Answer with a single number: the count of lines below that hold "drop".

(Saved entries)

++++

-- ==== Sys2Proof/Machine/Access.lean ====
section
/-! DEFINITION. Accesses of a lane to memory: the checks of spec/14_memory_instructions.md R240 in their order, watchpoints
(spec/22_faults_rules.md R378 to R380), shape records (spec/11_memory_rules.md R190 to R194), plot memory (R186, R187). -/

namespace Sys2Proof.Machine

/-! ## Traps of an access (R366, R367) -/

/-- A failed alignment to 2^k bytes. -/
def Ctx.misaligned (x : Ctx) (k : Nat) : LaneOut := x.trap 7 (BitVec.ofNat 32 k)

/-- A width of 2^k bytes above the memory's single-copy atomic size. -/
def Ctx.tooWide (x : Ctx) (k : Nat) : LaneOut := x.trap 7 (BitVec.ofNat 32 (512 + k))

/-- Plot Bounds: the offset that failed. -/
def Ctx.plotBounds (x : Ctx) (o : Word) : LaneOut := x.trap 9 o

/-- Tensor Bounds: identifier, and whether the record is not usable. -/
def Ctx.tensorBounds (x : Ctx) (id : Nat) (unusable : Bool) : LaneOut :=
  x.trap 0x0A (BitVec.ofNat 32 (id % 65536 + if unusable then 65536 else 0))

/-! ## Virtual addresses -/

/-- The parts of an access to virtual memory, or what the lane does instead: steps 2 and 8 of R240, and a peer that cannot be
reached (R389, R403). -/
def State.access (s : State) (x : Ctx) (right : Right) (a : Dword) (n : Nat) : LaneOut ⊕ List Part :=
  match s.translate x.crew.bed x.t.answered right a n with
  | .deny sub => .inl (x.deny sub)
  | .fault rs => .inl (.park rs)
  | .ok ps => if s.unreachable ps then .inl (x.deny 9) else .inr ps

/-- The parts of an atomic access of 2^k bytes: steps 2, 7, 8 and 9 of R240. -/
def State.atomicAccess (s : State) (x : Ctx) (right : Right) (a : Dword) (k : Nat) : LaneOut ⊕ List Part :=
  if !canonical a || !canonical (a + BitVec.ofNat 64 (2 ^ k - 1)) then .inl (x.deny 1)
  else if a.toNat % 2 ^ k ≠ 0 then .inl (x.misaligned k)
  else match s.access x right a (2 ^ k) with
    | .inl o => .inl o
    | .inr ps => if ps.any fun p => decide (kindGrain p.kind < 2 ^ k) then .inl (x.tooWide k) else .inr ps

/-- The migrating page whose held writes a load waits for (R209). -/
def State.migrWait (s : State) (ps : List Part) : Option LaneOut :=
  (ps.findSome? s.partWaits).map fun pg => .stall (.migr pg)

/-- Some part lies in host memory: a store there is a commit (R350). -/
def hostParts (ps : List Part) : Bool := ps.any fun p => p.kind == 2

/-! ## Strong accesses of a lane (R214, R218) -/

/-- The order holds a release, or an acquire. -/
def ordReleases (o : Ord) : Bool := o == .rel || o == .ar
def ordAcquires (o : Ord) : Bool := o == .acq || o == .ar

/-- The scope of a lane's access to a location. -/
def Ctx.mark (x : Ctx) (sc : Scope) (l : Loc) : Mark := { scope := scopeAt l sc, home := x.home }

/-- The order of a lane's strong write to a location. -/
def State.strongOf (s : State) (x : Ctx) (l : Loc) (m : MemMod) (rmw : Bool) : Strong :=
  { mark := x.mark m.scope l, own := s.releases (x.mark m.scope l) (ordReleases m.ord) x.t.fences, rmw := rmw, acq := ordAcquires m.ord,
    rmt := m.rmt, arrival := false }

/-- A lane's strong read of places: what it meets there, and, as an acquire, takes. -/
def State.strongReads (s : State) (x : Ctx) (m : MemMod) (places : List (Loc × Nat)) : State :=
  places.foldl (fun s p => s.strongRead (s.releasesAt p.1 p.2) (x.mark m.scope p.1) (ordAcquires m.ord) m.rmt) s

/-- The order and scope of a barrier object's or an event object's instruction (R258, R362). -/
def modOf (ord : Ord) (scope : Scope) : MemMod := { rmt := false, hint := .dflt, ord := ord, scope := scope }

/-! ## Plot memory (R186, R187) -/

/-- The size of the space a plot offset names, and where its byte stands. -/
def State.plotSpace (s : State) (x : Ctx) (o : Word) : Nat × Loc :=
  let k := s.kernel? x.crew.bed x.crew.launch
  let off := o.toNat % 2 ^ 31
  if o.getLsbD 31 then ((k.map (·.cplot)).getD 0, .shared x.crew.bed x.crew.launch x.crew.cluster off)
  else ((k.map (·.plot)).getD 0, .plot x.ref off)

/-- A plot access of `n` bytes: step 6 of R240. -/
def State.plotAccess (s : State) (x : Ctx) (o : Word) (n : Nat) : LaneOut ⊕ Loc :=
  let (size, loc) := s.plotSpace x o
  if size < o.toNat % 2 ^ 31 + n then .inl (x.plotBounds o) else .inr loc

/-- A store to plot memory is remembered until a FENCE.OPND covers it (R226): marks it covers whole are replaced. -/
def State.addMark (s : State) (m : PlotMark) : State :=
  let covered (p : PlotMark) : Bool := p.bed == m.bed && p.launch == m.launch && p.team == m.team &&
    (m.team.isSome || p.cluster == m.cluster) && decide (m.off ≤ p.off ∧ p.off + p.len ≤ m.off + m.len)
  { s with plotMarks := (s.plotMarks.filter fun p => !covered p) ++ [m] }

/-- A thread's store to plot memory. -/
def State.markPlot (s : State) (x : Ctx) (o : Word) (n : Nat) : State :=
  let off := o.toNat % 2 ^ 31
  let team := if o.getLsbD 31 then none else some x.t.team
  s.addMark { bed := x.crew.bed, launch := x.crew.launch, team := team, cluster := x.crew.cluster, off := off, len := n,
              home := x.home, stamp := s.fresh }

/-! ## Watchpoints (R378 to R380) -/

/-- Bytes [a, a + n) of a 64-bit space meet [b, b + l). -/
def overlap64 (a n b l : Nat) : Bool := decide (0 < n) && (decide (a < b + l ∧ b < a + n) || decide (2 ^ 64 + b < a + n))

/-- The Watchpoint of an access that has passed every other check: the lowest-numbered unit that matches. -/
def State.watch (s : State) (x : Ctx) (plot rd wr : Bool) (a n : Nat) : Option LaneOut :=
  if x.t.exempt.contains x.grp.pc then none
  else match s.team? x.ref with
    | none => none
    | some tm =>
      let hit (w : Watch) : Bool := w.plot == plot && ((w.rd && rd) || (w.wr && wr)) && overlap64 a n w.base.toNat (2 ^ w.len)
      let best := tm.watches.foldl (fun (b : Option Watch) w => if !hit w then b else match b with
        | some v => if w.unit < v.unit then some w else some v
        | none => some w) none
      best.map fun w => x.trap 0x10 (BitVec.ofNat 32 (w.unit + (if w.rd && rd then 4 else 0) + (if w.wr && wr then 8 else 0)))

/-! ## Shape records (R190 to R194) -/

/-- The fields of a shape record, a 512-bit value (R190). -/
abbrev Shape := Nat

namespace Shape
def base (r : Shape) : Dword := BitVec.ofNat 64 (field r 0 64)
def scale (r : Shape) : Dword := BitVec.ofNat 64 (field r 64 64)
def tensorScale (r : Shape) : Word := BitVec.ofNat 32 (field r 460 32)
def ndim (r : Shape) : Nat := field r 456 2 + 1
def fmt (r : Shape) : Nat := field r 448 5
def faults (r : Shape) : Bool := bit r 455
/-- The extent of a dimension: 1 beyond the used ones. -/
def dim (r : Shape) (i : Nat) : Nat := if i < ndim r then field r (128 + 32 * i) 32 else 1
/-- The signed byte stride of dimensions 1 to 3: not used beyond the used ones. -/
def stride (r : Shape) (i : Nat) : Int := if i < ndim r then toInt true 64 (field r (192 + 64 * i) 64) else 0
/-- The element width in bits (R192). -/
def ebits (r : Shape) : Nat :=
  match fmt r with
  | 0x0 => 32 | 0x1 => 64 | 0x2 => 16 | 0x3 => 16 | 0x4 => 8 | 0x5 => 8 | 0x6 => 4 | 0x7 => 8
  | 0x8 => 8 | 0x9 => 8 | 0xA => 16 | 0xB => 16 | 0xC => 32 | 0xD => 32 | 0xE => 64 | 0xF => 64
  | 0x10 => 4 | 0x11 => 4 | 0x12 => 8 | 0x13 => 8 | 0x14 => 4 | _ => 4
/-- Bytes of a row along dimension 0 (R192). -/
def rowBytes (r : Shape) : Nat := (dim r 0 * ebits r + 7) / 8
/-- The record is usable (R191). -/
def usable (r : Shape) : Bool :=
  bit r 458 && decide (fmt r ≤ 0x15) && ((List.range (ndim r)).all fun i => dim r i != 0) &&
    decide ((base r).toNat % 32 = 0) && ((List.range (ndim r - 1)).all fun i => stride r (i + 1) % 32 == 0) &&
    canonical (base r) && canonical (scale r) && field r 492 20 == 0 && !bit r 459
/-- The rows and the bytes of a row of a tile line (R190). -/
def tile (r : Shape) : Nat × Nat :=
  match field r 453 2 with
  | 0 => (1, 256) | 1 => (2, 128) | 2 => (4, 64) | _ => (8, 32)
/-- The row (x1, x2, x3) lies in the tensor. -/
def rowIn (r : Shape) (x1 x2 x3 : Nat) : Bool := decide (x1 < dim r 1 ∧ x2 < dim r 2 ∧ x3 < dim r 3)
/-- The address of byte b of a row (R192, R244). -/
def addr (r : Shape) (b x1 x2 x3 : Nat) : Dword :=
  BitVec.ofInt 64 ((base r).toNat + b + x1 * stride r 1 + x2 * stride r 2 + x3 * stride r 3)
end Shape

/-- The sector of a tile line that holds byte b of a row (R192). -/
def Shape.sector (r : Shape) (id b x1 x2 x3 : Nat) : L1Ref :=
  let (rows, width) := Shape.tile r
  { id := id, tile := [b / width, x1 / rows, x2, x3], sector := (x1 % rows * width + b % width) / 32,
    va := (Shape.addr r (b / 32 * 32) x1 x2 x3).toNat }

/-- The pieces of `m` bytes in bounds of a row, from byte b. -/
def Shape.pieces (r : Shape) (id b x1 x2 x3 m : Nat) : List L1Piece :=
  (sectorRuns b m).map fun q => ⟨Shape.sector r id (32 * q.1) x1 x2 x3, q.2.1, q.2.2⟩

/-- The sectors in bounds of the tile line that holds byte b of a row. -/
def Shape.line (r : Shape) (id b x1 x2 x3 : Nat) : List L1Ref :=
  let (rows, width) := Shape.tile r
  ((List.range rows).flatMap fun i => (List.range (width / 32)).map fun j => (b / width * width + 32 * j, x1 / rows * rows + i)).filterMap
    fun q => if q.1 < Shape.rowBytes r ∧ Shape.rowIn r q.2 x2 x3 then some (Shape.sector r id q.1 q.2 x2 x3) else none

/-- What the read of a record gives. -/
inductive ShapeSays where
  | record (r : Shape)
  | unusable
  | fault (rs : List PageReq)
  deriving DecidableEq, Repr

/-- The address of a record in the bed's table. -/
def State.shapeAddr (s : State) (bed id : Nat) : Dword := (s.bed bed).block.shape + BitVec.ofNat 64 (64 * id)

/-- The 64 bytes of a record in memory; nothing where the page makes it not usable, which a leaf that lacks R does at once: only
an invalid page is asked for (R191). -/
def State.shapeBytes (s : State) (bed id : Nat) (answered : List PageAns) : Access :=
  let a := s.shapeAddr bed id
  let noRight : List PageAns := (chunksOf (vaIndex a) 64).map fun c => ⟨c.1 % 2 ^ 56 / 65536, true, true, .read⟩
  match s.translate bed (answered ++ noRight) .read a 64 with
  | .ok ps => if ps.all fun p => decide (p.kind ≤ 1) then .ok ps else .deny 2
  | a => a

/-- The contents a user in a cluster may see in one half: those the cluster has cached and those memory holds (R194, R248). -/
def State.shapeHalf (s : State) (cluster bed id half : Nat) (h : Home) (now : List Byte) : List Byte :=
  let old := (s.shapes.filter fun k => k.cluster == cluster && k.bed == bed && k.id == id && k.half == half &&
    !s.purged bed (some id) k.stamp h).map (·.data)
  let all := if old.any (· == now) then old else old ++ [now]
  match all with
  | [d] => d
  | _ => (all[s.choose 12 (id * 2 + half) all.length]?).getD now

/-- The record that a thread or an engine uses in a cluster (R191, R194). -/
def State.shape (s : State) (cluster bed id : Nat) (h : Home) (answered : List PageAns) : ShapeSays :=
  if id = 0 then .unusable
  else match s.shapeBytes bed id answered with
    | .deny _ => .unusable
    | .fault rs => .fault rs
    | .ok ps =>
      let now := s.readParts ps
      let r := leNat (s.shapeHalf cluster bed id 0 h (now.take 32) ++ s.shapeHalf cluster bed id 1 h (now.drop 32))
      if Shape.usable r then .record r else .unusable

/-- The cluster keeps what memory held of a record it used, usable or not (R194). -/
def State.keepShape (s : State) (cluster bed id : Nat) : State :=
  if id = 0 then s else
  match s.shapeBytes bed id [] with
  | .ok ps =>
    let now := s.readParts ps
    let ks : List ShapeCopy := [{ cluster := cluster, bed := bed, id := id, half := 0, data := now.take 32, stamp := s.fresh },
      { cluster := cluster, bed := bed, id := id, half := 1, data := now.drop 32, stamp := s.fresh }]
    { s with shapes := (s.shapes.filter fun x => !(ks.any fun k => { x with stamp := s.fresh } == k)) ++ ks }
  | .deny _ => s
  | .fault _ => s

/-! ## Sizes (R238) -/

def sizeBytes (z : Size) : Nat := Wf.sizeBytes z

/-- The words a load writes (R241): sign-extended, zero-extended, or one word for each 4 bytes. -/
def loadWords (z : Size) (bs : List Byte) : List Word :=
  match z with
  | .s8 => [BitVec.ofInt 32 (toInt true 8 (leNat bs))]
  | .s16 => [BitVec.ofInt 32 (toInt true 16 (leNat bs))]
  | .b8 => [BitVec.ofNat 32 (leNat bs)]
  | .b16 => [BitVec.ofNat 32 (leNat bs)]
  | .b32 => bytesWords bs
  | .b64 => bytesWords bs
  | .b128 => bytesWords bs
  | .b256 => bytesWords bs
  | .b512 => bytesWords bs

/-- The bytes a store writes (R238, R242). -/
def Ctx.storeBytes (x : Ctx) (z : Size) (d : Reg) : List Byte := (wordsBytes (x.regs (sizeWords z) d)).take (sizeBytes z)

/-- Words of a group operand, or of a one-word source. -/
def Ctx.srcRegs (x : Ctx) (n : Nat) : Src → List Word
  | .v r nb => (List.range n).map fun i => x.neigh nb (r.toNat + i)
  | .s r => (List.range n).map fun i => x.crew.s.get (r.toNat + i)
  | .int k => List.replicate n (intWord k)
  | .con k => List.replicate n (conWord k)
  | .lit w => List.replicate n w

/-- A + sext(B, 64) (R241). -/
def Ctx.vaddr (x : Ctx) (a : Reg) (b : Src) : Dword := x.reg64 a + (x.w32 b).signExtend 64

end Sys2Proof.Machine
end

++++

**Solution:** 2